Shanghai Tango: A Memoir - Jin Xing

A while a go I posted about a remaindered book sale I came across, while out shopping with my mum. We both picked up a pile of books each. Shanghai Tango is one of the books my mum bought.

Genre: Non-fiction, Memoir, Chinese
Publisher: Atlantic Books
Year: 2005
Rating: 3/5

This unusual memoir describes how China's foremost male ballet dancer (and colonel in the People's Army) underwent China's first sex-change operation and became the Shanghai Ballet's prima ballerina.

I enjoy reading memoirs. I find they are a great way to see what other peoples lives are like, people who have had very different lives to myself. When I first read the blurb on the back of this book I was immediately fascinated. Can it get any more different that a Chinese ballet dancer and army colonel having a sex change?

Jin Xing has been feminine since he was a child and loves to dance. He has a natural talent and because of this, he is recruited by The People's Liberation Army Dance Corps. Seeing this as his best shot to achieving fame, Jin Xing accepts and starts his training as a soldier and dancer. 

This memoir follows Jin Xing through his childhood and teenage years, into adulthood Dancing is the most important thing in his life and he is relatively happy, but something just isn't right. It isn't until Jin Xing becomes an adult, and travels around the world, that he begins to realise who he really is. 

He has a few gay relationships and although attracted to men, he does not feel 'gay'. He feels as if he is a woman, trapped in a mans body. So he does the only thing he can do, he returns to China in order to have sex reassignment surgery. 

This memoir was an honest account of how some of us are unlucky enough to be born into the wrong bodies. Imagine knowing you are a woman but when you look down, you are all man? I am so grateful that I was born a woman and know I am a woman. Makes life a lot simpler.

Jin Xing, although silently suffering, does not let this control his life or get him down, he takes a positive attitude to all that happens to him, which is refreshing.

I think this is why he was able to take the brave step of allowing himself to become the first person to have sex reassignment surgery in China, a risky operation, that ultimately changes his life and helps him to become the person he always knew he was. 

This memoir also gave an interesting look into The People's Liberation Army and it's dance corps. Imagine dancing to spread propaganda?
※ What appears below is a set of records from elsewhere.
-- ==== Sys2Proof/Machine/Flags.lean ====
section
/-! DEFINITION. The flags and identity of a frame (Table 13-12), and the record the K4 keeps of each frame until its record is
written (R347). -/

namespace Sys2Proof.Machine

/-- Frame flag bits of Table 13-12. -/
inductive FFlag where
  | dropped | crcErr | hdrErr | lineLen | short | long | untrusted | worn | limited | clkChg | timeStep | stalled | outDrop
  | dataErr | hazard | dip
  deriving DecidableEq, Repr

def FFlag.ix : FFlag → Nat
  | .dropped => 0 | .crcErr => 1 | .hdrErr => 2 | .lineLen => 3 | .short => 4 | .long => 5 | .untrusted => 6 | .worn => 7
  | .limited => 8 | .clkChg => 9 | .timeStep => 10 | .stalled => 11 | .outDrop => 12 | .dataErr => 13 | .hazard => 14
  | .dip => 15

/-- Frame causes of R347. -/
inductive Cause where
  | none | bufOvf | linkTimeout | headLost | clkLoss | stopped | aborted | flr | tagUe | skidOvf | illegalOp | tagDeadlock
  | fusedDrop | progUe | hazard | unitReset | sramUe
  deriving DecidableEq, Repr

def Cause.code : Cause → Nat
  | .none => 0 | .bufOvf => 1 | .linkTimeout => 2 | .headLost => 3 | .clkLoss => 4 | .stopped => 5 | .aborted => 6 | .flr => 7
  | .tagUe => 8 | .skidOvf => 9 | .illegalOp => 10 | .tagDeadlock => 11 | .fusedDrop => 12 | .progUe => 13 | .hazard => 14
  | .unitReset => 15 | .sramUe => 16

def orBit (v i : Nat) : Nat := if bit v i then v else v + 2 ^ i

def FrameInfo.flag (f : FrameInfo) (b : FFlag) : FrameInfo := { f with flags := orBit f.flags b.ix }
def FrameInfo.has (f : FrameInfo) (b : FFlag) : Bool := bit f.flags b.ix

/-- A frame becomes DROPPED with a cause; the first cause stands (R21, R441). -/
def FrameInfo.drop (c : Nat) (f : FrameInfo) : FrameInfo :=
  if f.has .dropped then f else { f.flag .dropped with cause := c }

/-- Apply a function to one frame of a stream. -/
def Strm.modFrame (x : Strm) (fseq : B16) (f : FrameInfo → FrameInfo) : Strm :=
  { x with frames := x.frames.map (fun y => if y.fseq == fseq then f y else y) }

/-- The frame of a stream with a full frame sequence. -/
def Strm.info (x : Strm) (fseq : B16) : Option FrameInfo := x.frames.find? (fun y => y.fseq == fseq)

/-- The full frame sequence a stream recorded for the low 8 bits a flit carries (R81). -/
def Strm.fullSeq (x : Strm) (f8 : Nat) : B16 :=
  match x.frames.reverse.find? (fun y => y.fseq.toNat % 256 == f8) with
  | some y => y.fseq
  | none => BitVec.ofNat 16 f8

/-- Frames in flight: those whose record is not written. -/
def Strm.inFlight (x : Strm) : List FrameInfo := x.frames.filter (fun f => !f.written)

def State.modFrame (s : State) (st : Nat) (fseq : B16) (f : FrameInfo → FrameInfo) : State :=
  s.modStrm st (fun x => x.modFrame fseq f)

/-- Set a flag on a frame named by a flit's 8 bits. -/
def State.flagFrame8 (s : State) (st f8 : Nat) (b : FFlag) : State :=
  s.modFrame st ((s.strm st).fullSeq f8) (fun f => f.flag b)

/-- Set a flag on every frame of a stream in flight. -/
def Strm.flagOpen (x : Strm) (b : FFlag) : Strm :=
  { x with frames := x.frames.map (fun f => if f.written || f.out then f else f.flag b) }

/-- Drop every frame of a stream that is in flight, and let its record be written. -/
def Strm.dropOpen (x : Strm) (c : Nat) : Strm :=
  { x with frames := x.frames.map (fun f => if f.written || f.out then f else { f.drop c with out := true }) }

/-- Numbers of a table's entries that satisfy a predicate. -/
def Tab.keys {α : Type} (t : List (Nat × α)) (p : α → Bool) : List Nat := (t.filter (fun e => p e.2)).map (·.1)

/-- Streams bound to a running context (R303). -/
def State.ctxStreams (s : State) (o : Nat) : List Nat := Tab.keys s.streams (fun x => x.ctx == some o)

/-- Running contexts. -/
def State.liveCtxs (s : State) : List Nat := Tab.keys s.ctxs (fun c => c.isSome)

def State.modRunning (s : State) (o : Nat) (f : Ctx → Ctx) : State := s.setCtx o ((s.ctx o).map f)

/-- Whether a context's region has a site in a Field. -/
def Ctx.touchesField (c : Ctx) (f : Nat) : Bool := c.region.any (fun site => fieldOfSite site == f)

end Sys2Proof.Machine
end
Although very simply written, this was a good read. I found the writing to be quite plain and expression was minimal. I wonder how much of this was to do with the translation?

All in all, it is worth the read if you like memoirs and you enjoy reading about people who have very different lives. If anything, it will put your problems into perspective. As bad as some things in your life may be, at least you are you!

Note: I understand that Jin Xing is a she, but for the purpose of this review (and because she was a man for the majority of this memoir) I have used the pronoun, he. It would just get too confusing if I tried to use both.